Out of nowhere, a Cadillac Escalade surged past me in the left lane at a startling clip. The driver, a woman, was obviously taking advantage of the new 65 mph limit to see if she could bring her vehicle to a speed that would send her back in time. Although her hair and makeup suggested she already had made that trip.

(Note: If I have, with that flippant sentence about outdated hairstyles and 1960s-era makeup, in any way offended the tens of thousands of conservative Christian women in our village, I hereby apologize and say now, in all sincerity, "Hey Ward, have you seen the Beaver?")

I gripped the wheel and we blasted down I-25 in the winter chill. We'd found our cruising speed now, a speed I would put into numbers if a Hyundai Sonata hadn't shot past so quickly that it sucked the red needle right off the Pinto's speedometer. I would, however, estimate our speed to be somewhere between "a tuna boat" and "a Kenyan in a marathon."

Soon the race was over.

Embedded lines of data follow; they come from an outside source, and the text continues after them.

-- ==== Sys2Proof/Machine/Matrix.lean ====
section
/-!
DEFINITION. Sys2Proof/Machine/Matrix.lean: plane blocks (05 R119 to R124), accumulator tiles and the matrix instructions up to the
acceptance of a joint operation (10 R246 to R266).
-/

namespace Sys2Proof.Machine

/-- A plane block (05 R119): mantissas of planes, or TS8 codes. -/
structure Block where
  e : Int
  p : Nat
  sfmt : Nat
  dense : Bool
  nz : Nat
  nf : Nat
  nan : Nat
  body : List Nat
  reserved : Bool
  deriving DecidableEq, Repr
def Block.isTs8 (b : Block) : Bool := b.sfmt == 0x15
/-- The block of these bytes (05 R119, R123). -/
def parseBlock (bs : List Byte) : Block :=
  let p := fieldAt bs 1 1
  let f := fieldAt bs 2 1
  let d := fieldAt bs 3 1
  let sfmt := bits f 0 6
  { e := signed 8 (fieldAt bs 0 1), p := blockPlanes bs, sfmt, dense := bits d 0 1 == 1, nz := fieldAt bs 4 4, nf := fieldAt bs 8 4
    nan := fieldAt bs 12 4
    body := if sfmt = 0x15 then ((bs.drop 16).take 32).map (·.toNat) else (List.range (blockPlanes bs)).map fun k => fieldAt bs (16 + 4 * k) 4
    reserved := bits p 5 3 != 0 || bits f 6 2 != 0 || d / 2 != 0 }
/-- The source formats a block may have (05 R107). -/
def blockFormat (f : Nat) : Bool := f == 0x02 || f == 0x04 || (decide (0x10 ≤ f) && decide (f ≤ 0x15))
/-- R124, apart from a layout's PLANES. -/
def Block.ok (b : Block) : Bool :=
  decide (1 ≤ b.p) && decide (b.p ≤ 16) && blockFormat b.sfmt && (!b.isTs8 || b.p == 8) && !b.reserved &&
  Nat.land b.nf b.nz == b.nf && Nat.land b.nan b.nf == b.nan
/-- The mantissa of element i (05 R120). -/
def Block.mant (b : Block) (i : Nat) : Int :=
  let w := (b.body.mapIdx fun k v => bits v i 1 * 2 ^ k).foldl (· + ·) 0
  if b.p = 1 then (if w = 0 then 1 else -1) else signed b.p w
/-- The value of element i (05 R120, R123). -/
def Block.value (b : Block) (i : Nat) : FV :=
  if bits b.nz i 1 = 0 then fvZero
  else if b.isTs8 then ts8Value b.e (b.body.getD i 8)
  else if bits b.nf i 1 = 1 then (if bits b.nan i 1 = 1 then .nan false else .inf (decide (b.mant i < 0)))
  else ofInt (b.mant i) b.e

/-- The exponent of R121 before its clamp, from the largest magnitude. -/
def blockExp (p : Nat) (m : FV) : Int := match m with
  | .fin _ n e =>
    if p = 1 then leadExp n e
    else
      let x := leadExp n e - ((p : Int) - 2)
      if ((2 ^ (p - 1) : Nat) : Int) - 1 < roundInt 0 false n (e - x) then x + 1 else x
  | _ => 0
/-- The largest magnitude of a list of values, if any. -/
def largest (vs : List FV) : Option FV := vs.foldl (fun (m : Option FV) v => match m with
  | none => some v.abs
  | some w => some (if w.lt v.abs then v.abs else w)) none
/-- Bits of a mask from a test of the element numbers. -/
def bitsWhere (f : Nat → Bool) : Nat := (maskWhere f).toNat
/-- 32 values as a block of p planes (05 R121, R122): absent elements are none; the bytes, and the overflow of a clamp (log 39, DEDUCED).
With one plane a stored zero of a dense block reads as +1 (log 121, DESIGN CHOICE). -/
def makeBlock (p sfmt : Nat) (dense : Bool) (xs : List (Option FV)) : List Byte × Nat :=
  let x (i : Nat) : Option FV := xs.getD i none
  let lim : Int := ((2 ^ (p - 1) : Nat) : Int)
  let e0 := match largest (xs.filterMap fun v => match v with | some (.fin n m e) => if m = 0 then none else some (.fin n m e) | _ => none) with
    | none => 0
    | some m => blockExp p m
  let e := max (-128) (min e0 127)
  let raw (i : Nat) : Int := match x i with
    | some (.inf n) => if n then -1 else 0
    | some (.fin n m ex) => if m = 0 then 0 else if p = 1 then (if n then -1 else 1) else roundInt 0 n m (ex - e)
    | _ => 0
  let m (i : Nat) : Int := if p = 1 then raw i else max (-lim) (min (raw i) (lim - 1))
  let clamped := threads.any fun i => m i != raw i
  let nz := bitsWhere fun i => match x i with | some (.fin _ k _) => dense || k != 0 | some _ => true | none => false
  let nf := bitsWhere fun i => match x i with | some (.nan _) | some (.inf _) => true | _ => false
  let nan := bitsWhere fun i => match x i with | some (.nan _) => true | _ => false
  let plane (k : Nat) : Nat := bitsWhere fun i => if p = 1 then decide (m i < 0) else bits (unsigned p (m i)) k 1 == 1
  (leBytes 1 (unsigned 8 e) ++ leBytes 1 p ++ leBytes 1 sfmt ++ leBytes 1 (if dense then 1 else 0) ++ leBytes 4 nz ++ leBytes 4 nf ++
    leBytes 4 nan ++ (List.range p).flatMap (fun k => leBytes 4 (plane k)), if clamped then flagOvf else 0)
/-- 32 values as a TS8 block (05 R123, 10 R261): the bytes and the flags of R117. E is clamped to its byte, and the codes are those at the
clamped scale (log 113, DESIGN CHOICE). -/
def makeTs8 (dense : Bool) (xs : List (Option FV)) : List Byte × Nat :=
  let s : Int := match largest (xs.filterMap fun v => match v with | some (.fin n m e) => if m = 0 then none else some (.fin n m e) | _ => none) with
    | some (.fin _ m e) => leadExp m e
    | _ => 0
  let e := max (-128) (min s 127)
  let cs : List (Nat × Nat) := (List.range 32).map fun i => match xs.getD i none with | some v => toTs8 e v | none => (0x08, 0)
  let nz := bitsWhere fun i => (xs.getD i none).isSome && (dense || ts8Int (cs.getD i (8, 0)).1 != 0)
  (leBytes 1 (unsigned 8 e) ++ leBytes 1 8 ++ leBytes 1 0x15 ++ leBytes 1 (if dense then 1 else 0) ++ leBytes 4 nz ++ leBytes 8 0 ++
    cs.flatMap (fun c => leBytes 1 c.1), unionFlags (cs.map (·.2)))

/-- A scratchpad block of n bytes at a uniform address, with its failure raised for the whole strand (10 R261, R262, R264). -/
def Env.block (e : Env) (u n al : Nat) : Except Failed Nat := scratchRange e.g (e.st.sreg u).toNat n al
/-- PLN (10 R261). -/
def execPln (z : BitVec 1) (a : BitVec 7) (u : BitVec 6) (p : BitVec 4) (e' : BitVec 1) (c : BitVec 2) (s : State) : Answer :=
  issue (.pln z a u p e' c) s fun e s =>
    let planes := if p == 0 then 16 else p.toNat
    let xs : List (Option FV) := (List.range 32).map fun t =>
      let w := e.get 0 a 1 t
      if !has e.act t then none
      else some (if c == 1 then fp16.value (bits w 0 16) else if c == 2 then bf16.value (bits w 0 16) else fp32.value w)
    let (bytes, fl) := if c == 3 then makeTs8 (e' == 1) xs else makeBlock planes (0x10 + c.toNat) (e' == 1) xs
    let addr := (e.st.sreg u.toNat).toNat
    match e.block u.toNat bytes.length 16 with
    | .error f => e.raise s f.cause f.qual addr
    | .ok k =>
      let ks := keysFrom k bytes.length
      e.flaggedOnce fl (fun s => (s.setMem (writeBytes s.mem ks bytes)).charge e.core e.ctx 5 (occupancy ks)) s
/-- The element of a block in a target format, with its flags (10 R262, 08 R195). -/
def blockElement (nfr : Word) (rm : Nat) (b : Block) (tgt i : Nat) : Nat × Nat :=
  let v := b.value i
  if isIntFmt tgt then
    let (n, f) := toIntFmt tgt rm false v
    (unsigned 32 n, f)
  else writeFloat nfr rm tgt v
/-- UPLN (10 R262). -/
def execUpln (z : BitVec 1) (d : BitVec 7) (u : BitVec 6) (t : BitVec 2) (s : State) : Answer :=
  issue (.upln z d u t) s fun e s =>
    let addr := (e.st.sreg u.toNat).toNat
    match e.block u.toNat 16 16 with
    | .error f => e.raise s f.cause f.qual addr
    | .ok k =>
      let hd := parseBlock (readAt s.mem k 16)
      let n := if hd.isTs8 then 48 else 16 + 4 * hd.p
      if !hd.ok then e.raise s 0x27 0 addr
      else match e.block u.toNat n 16 with
        | .error f => e.raise s f.cause f.qual addr
        | .ok _ =>
          if (keysFrom k n).any s.uncorrectable then e.raise s 0xB2 0 addr
          else
            let b := parseBlock (readAt s.mem k n)
            let tgt := if t == 0 then b.sfmt else 0x0F + t.toNat
            e.putFlagged 0 d 1 (blockElement e.p.nfr e.rm b tgt) (s.charge e.core e.ctx 5 (occupancy (keysFrom k n)))
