def emptyKey : Nat := 2 ^ 64 - 1
/-- The units a table holds. -/
def KeyDesc.units (d : KeyDesc) : Nat := 2 ^ d.logu
/-- The buckets of a table (04 R88). -/
def KeyDesc.buckets (d : KeyDesc) : Nat := 256 * d.units
/-- The home bucket of a key (04 R88). -/
def KeyDesc.home (d : KeyDesc) (key : Nat) : Nat :=
  Nat.xor key d.seed * 0x9E3779B97F4A7C15 % 2 ^ 64 / 2 ^ (64 - (8 + d.logu))
/-- The memory keys of the entry at a position of the four-bucket table: position p is bucket p div 4, entry p mod 4. -/
def entryKeys (g : Gang) (d : KeyDesc) (p : Nat) : List Nat := keysFrom (poolKey g (16384 * d.baseu + 16 * p)) 16
/-- The positions a probe examines (04 R88). -/
def KeyDesc.probe (d : KeyDesc) (key : Nat) : List Nat :=
  (List.range 4).flatMap fun b => (List.range 4).map fun i => (d.home key + b) % d.buckets * 4 + i
/-- The key and the value of an entry's bytes. -/
def entryOf (m : List Host.Cell) (ks : List Nat) : Nat × Nat :=
  let v := leNat (ks.map (readByte m))
  (v % 2 ^ 64, v / 2 ^ 64)
def setEntry (m : List Host.Cell) (ks : List Nat) (key v : Nat) : List Host.Cell := writeBytes m ks (leBytes 16 (key + 2 ^ 64 * v))

/-- An access at an offset of the spill object: its host check and the checks of R26, against the record that the instruction was accepted
with (01 R29), of a row-major object of uint64 with read, write and atomic permission (04 R89, 07 R176; one of another shape or with less
raises 0x22: log 89, DEDUCED): the keys of the bytes. -/
def spillKeys (s : State) (core ctx : Nat) (r : Option ObjRec) (base off n : Nat) (kind : Kind) : Except Failed (List Nat) :=
  let d := coreDie core
  let unfit := r.any fun r => r.layout != 0 || r.fmt != 0x07 || bits r.current.perm 0 3 != 7
  match translateFrom s d ctx r base off n kind true with
  | .error f => .error (if unfit && decide (5 < f.rank) then ⟨5, 0x22, 0⟩ else f)
  | .ok l =>
    let c := s.readCause d (memKeys l.bytes)
    if unfit then .error ⟨5, 0x22, 0⟩ else if c ≠ 0 then .error ⟨9, c, 0⟩ else .ok (memKeys l.bytes)
/-- NSP (04 R89). -/
def spillCount (s : State) (core ctx : Nat) (r : Option ObjRec) (d : KeyDesc) (kind : Kind) : Except Failed Nat :=
  match spillKeys s core ctx r d.spobj 0 8 kind with
  | .error f => .error f
  | .ok ks => .ok (leNat (ks.map (readByte s.mem)))
/-- The record of a table's spill object, as an instruction that the unit accepts carries it (01 R29). -/
def spillRecord (s : State) (core ctx : Nat) (d : KeyDesc) : List Byte := sentRecord s (coreDie core) ctx (bits d.spobj 40 24)

/-- Where a probe finds a key. -/
inductive Found where
  | at (ks : List Nat)
  | spilled (off : Nat) (ks : List Nat)
  | absent
  | failed (f : Failed) (addr : Nat)
  deriving DecidableEq, Repr
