-- ==== Sys2Proof/Certificates/Slice0/Obligations.lean ====
section
/-!
DEFINITION. Sys2Proof/Certificates/Slice0/Obligations.lean: the statements for the provers. A statement about an instruction holds
for every state in which it issues (Issues) and says that exec answers a next state, what that state holds, and that nothing
else changed.
-/

namespace Sys2Proof.Machine

/-! Integer instructions (08 R183 to R188) -/

/-- The nearest n-bit signed number to an integer. -/
def clamped (n : Nat) (i : Int) : BitVec n := BitVec.ofInt n (max (-(2 ^ (n - 1) : Int)) (min i (2 ^ (n - 1) - 1)))
/-- Operands of an instruction under D64: 64 bits from a pair; else 32 (08 R182). -/
def Env.operand (e : Env) (x : BitVec 1) (c : BitVec 7) (t : Nat) : BitVec e.n := BitVec.ofNat e.n (e.get x c e.w t)
def Env.operand32 (e : Env) (x : BitVec 1) (c : BitVec 7) (t : Nat) : Word := BitVec.ofNat 32 (e.get x c 1 t)

/-- Integer instructions on two operands of one width: the result, with or without SAT (08 R183, R185). -/
def wideBinary : Instr → Option (BitVec 1 × BitVec 7 × BitVec 7 × BitVec 7 × (Bool → (n : Nat) → BitVec n → BitVec n → BitVec n))
  | .iadd _ d a b x => some (x, d, a, b, fun sat n p q => if sat then clamped n (p.toInt + q.toInt) else p + q)
  | .isub _ d a b x => some (x, d, a, b, fun sat n p q => if sat then clamped n (p.toInt - q.toInt) else p - q)
  | .imul _ d a b x => some (x, d, a, b, fun _ _ p q => p * q)
  | .min _ d a b x => some (x, d, a, b, fun _ _ p q => if p.sle q then p else q)
  | .max _ d a b x => some (x, d, a, b, fun _ _ p q => if p.sle q then q else p)
  | .and _ d a b x => some (x, d, a, b, fun _ _ p q => p &&& q)
  | .or _ d a b x => some (x, d, a, b, fun _ _ p q => p ||| q)
  | .xor _ d a b x => some (x, d, a, b, fun _ _ p q => p ^^^ q)
  | .andn _ d a b x => some (x, d, a, b, fun _ _ p q => p &&& ~~~q)
  | _ => none

/-- Control word of BFX and BFI: position and width (08 R184). -/
def fieldPos (b : Word) : Nat := min (b.toNat % 256) 32
def fieldLen (b : Word) : Nat := min (b.toNat / 256 % 256) (32 - fieldPos b)
def fieldMask (b : Word) : Word := BitVec.ofNat 32 ((2 ^ fieldLen b - 1) * 2 ^ fieldPos b)

/-- Integer instructions of other shapes: x, destination, its registers, and the value for a thread (08 R183 to R185, R188). -/
def integerValue (e : Env) : Instr → Option (BitVec 1 × BitVec 7 × Nat × (Nat → Nat))
  | .imulh _ d a b x => some (x, d, 1, fun t => (BitVec.ofInt 32 ((e.operand32 x a t).toInt * (e.operand32 x b t).toInt / 2 ^ 32)).toNat)
  | .imad _ d a b x => some (x, d, 1, fun t =>
      let p := e.operand32 x a t
      let q := e.operand32 x b t
      let c := e.operand32 x (e.h.third.getD d) t
      (if e.h.sat then clamped 32 (p.toInt * q.toInt + c.toInt) else p * q + c).toNat)
  | .lea _ d a b x => some (x, d, 2, fun t => (BitVec.ofNat 64 (e.get x a 2 t) + BitVec.ofNat 64 (e.get x b 1 t)).toNat)
  | .iabs _ d a x => some (x, d, 1, fun t =>
      let v : Int := (e.operand32 x a t).toInt.natAbs
      (if e.h.sat then clamped 32 v else BitVec.ofInt 32 v).toNat)
  | .clz _ d a x => some (x, d, 1, fun t => ((List.range 32).takeWhile fun n => !(e.operand32 x a t).getMsbD n).length)
  | .popc _ d a x => some (x, d, 1, fun t => ((List.range 32).filter fun n => (e.operand32 x a t).getLsbD n).length)
  | .brev _ d a x => some (x, d, 1, fun t => (e.operand32 x a t).reverse.toNat)
  | .mov _ d a x => some (x, d, e.w, fun t => (e.operand x a t).toNat)
  | .bfx _ d a b x => some (x, d, 1, fun t =>
      let c := e.operand32 x b t
      let f := (e.operand32 x a t).extractLsb' (fieldPos c) (fieldLen c)
      (if c.getLsbD 16 then f.signExtend 32 else f.setWidth 32).toNat)
  | .bfi _ d a b x => some (x, d, 1, fun t =>
      let c := e.operand32 x b t
      ((e.operand32 x (e.h.third.getD d) t &&& ~~~fieldMask c) ||| ((e.operand32 x a t <<< fieldPos c) &&& fieldMask c)).toNat)
  | .sel _ p d a b x => some (x, d, e.w, fun t => (if e.st.pred p.toNat t then e.operand x a t else e.operand x b t).toNat)
  | .shl _ d a b x => some (x, d, e.w, fun t => (e.operand x a t <<< (e.get x b 1 t % 256)).toNat)
  | .shr _ d a b x => some (x, d, e.w, fun t => (e.operand x a t >>> (e.get x b 1 t % 256)).toNat)
  | .sar _ d a b x => some (x, d, e.w, fun t => ((e.operand x a t).sshiftRight (e.get x b 1 t % 256)).toNat)
  | _ => none

/-- The immediate of an I-format word: WIDE's payload, signed, above its eight bits; without WIDE, the eight bits (08 R186, 06
R140). -/
def Env.immediateOf (e : Env) (i : BitVec 8) : Int := match e.h.wide with
  | some w => w.toInt * 256 + i.toNat
  | none => i.toNat
/-- I-format instructions: the source if any, and the result from it and the immediate (08 R186). -/
def immediateOp : Instr → Option (BitVec 1 × BitVec 7 × Option (BitVec 7) × BitVec 8 × ((n : Nat) → BitVec n → Int → BitVec n))
  | .movi _ d i => some (0, d, none, i, fun n _ v => BitVec.ofInt n v)
  | .moviU _ d i => some (1, d, none, i, fun n _ v => BitVec.ofInt n v)
  | .iaddI _ d a i => some (0, d, some a, i, fun n p v => p + BitVec.ofInt n v)
  | .iaddIu _ d a i => some (1, d, some a, i, fun n p v => p + BitVec.ofInt n v)
  | .shlI _ d a i => some (0, d, some a, i, fun _ p v => p <<< (BitVec.ofInt 32 v).toNat)
  | .shlIu _ d a i => some (1, d, some a, i, fun _ p v => p <<< (BitVec.ofInt 32 v).toNat)
  | .shrI _ d a i => some (0, d, some a, i, fun _ p v => p >>> (BitVec.ofInt 32 v).toNat)
  | .shrIu _ d a i => some (1, d, some a, i, fun _ p v => p >>> (BitVec.ofInt 32 v).toNat)
  | .sarI _ d a i => some (0, d, some a, i, fun _ p v => p.sshiftRight (BitVec.ofInt 32 v).toNat)
  | .sarIu _ d a i => some (1, d, some a, i, fun _ p v => p.sshiftRight (BitVec.ofInt 32 v).toNat)
  | .andI _ d a i => some (0, d, some a, i, fun n p v => p &&& BitVec.ofInt n v)
  | .andIu _ d a i => some (1, d, some a, i, fun n p v => p &&& BitVec.ofInt n v)
  | .orI _ d a i => some (0, d, some a, i, fun n p v => p ||| BitVec.ofInt n v)
  | .orIu _ d a i => some (1, d, some a, i, fun n p v => p ||| BitVec.ofInt n v)
  | .xorI _ d a i => some (0, d, some a, i, fun n p v => p ^^^ BitVec.ofInt n v)
  | .xorIu _ d a i => some (1, d, some a, i, fun n p v => p ^^^ BitVec.ofInt n v)
  | _ => none

/-- The condition of ICMP (08 R187). -/
def icmpCondition (c : BitVec 3) {n : Nat} (p q : BitVec n) : Bool :=
  match c.toNat with
  | 0 => p == q
  | 1 => p != q
  | 2 => p.slt q
  | 3 => p.sle q
  | 4 => q.slt p
  | 5 => q.sle p
  | 6 => p.ult q
  | _ => p.ule q

/-! Floating-point, conversion, function and cross-lane instructions (08 R189 to R206, 09 R207 to R219) -/

/-- An FP32 operand: subnormals flushed under FZ32, then negated by its MOD bit (08 R189, 05 R108). -/
def Env.fp32In (e : Env) (x : BitVec 1) (c : BitVec 7) (neg : Bool) (t : Nat) : FV := (fp32.input e.fz32 (e.get x c 1 t)).negIf neg
/-- Element j of a packed operand, FP16 or BF16 (08 R193). -/
def Env.halfIn (e : Env) (h x : BitVec 1) (c : BitVec 7) (neg : Bool) (t j : Nat) : FV :=
  ((if h = 1 then bf16 else fp16).input e.fz16 (e.get x c 1 t / 2 ^ (16 * j) % 2 ^ 16)).negIf neg
/-- An exact FP32 result rounded once, flushed and clamped under SAT, with its flags (08 R189). -/
def Env.fp32Out (e : Env) (v : FV × Nat) : Nat × Nat := fp32.finish e.rm e.fz32 e.h.sat v
/-- Two packed results, each rounded once; the flags of both (08 R193). -/
def Env.halfOut (e : Env) (h : BitVec 1) (lo hi : FV × Nat) : Nat × Nat :=
  let f := if h = 1 then bf16 else fp16
  let l := f.finish e.rm e.fz16 e.h.sat lo
  let m := f.finish e.rm e.fz16 e.h.sat hi
  (l.1 + 2 ^ 16 * m.1, orFlags l.2 m.2)
/-- The active threads below t whose key is t's (08 R203). -/
def Env.sameKey (e : Env) (key : Nat → Nat) (t : Nat) : List Nat := e.ts.filter fun u => u < t && key u == key t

We had passed just one car, a lime-green Valiant made by Plymouth to compete with the Pinto and Maverick during the mid-1970s, the era of the fast-growing Affordable Death Trap market.

Oh, and if you're wondering why anyone in his right mind would boost the speed limit in our village this year we're up to No. 6 in the nation among "Cities with the Most Rage-Filled, Uneducated-Looking Drivers Who Appear to Have Little Reason to Live" well, here's the answer.

The government guideline for setting speed limits on any stretch of a roadway is based on the speed at which 85 percent of vehicles travel.

Put more simply, if we drive way above the speed limit, the Mensa Club raises the speed limit.

So at noon today, the speed limit on Academy Boulevard goes to 350 mph.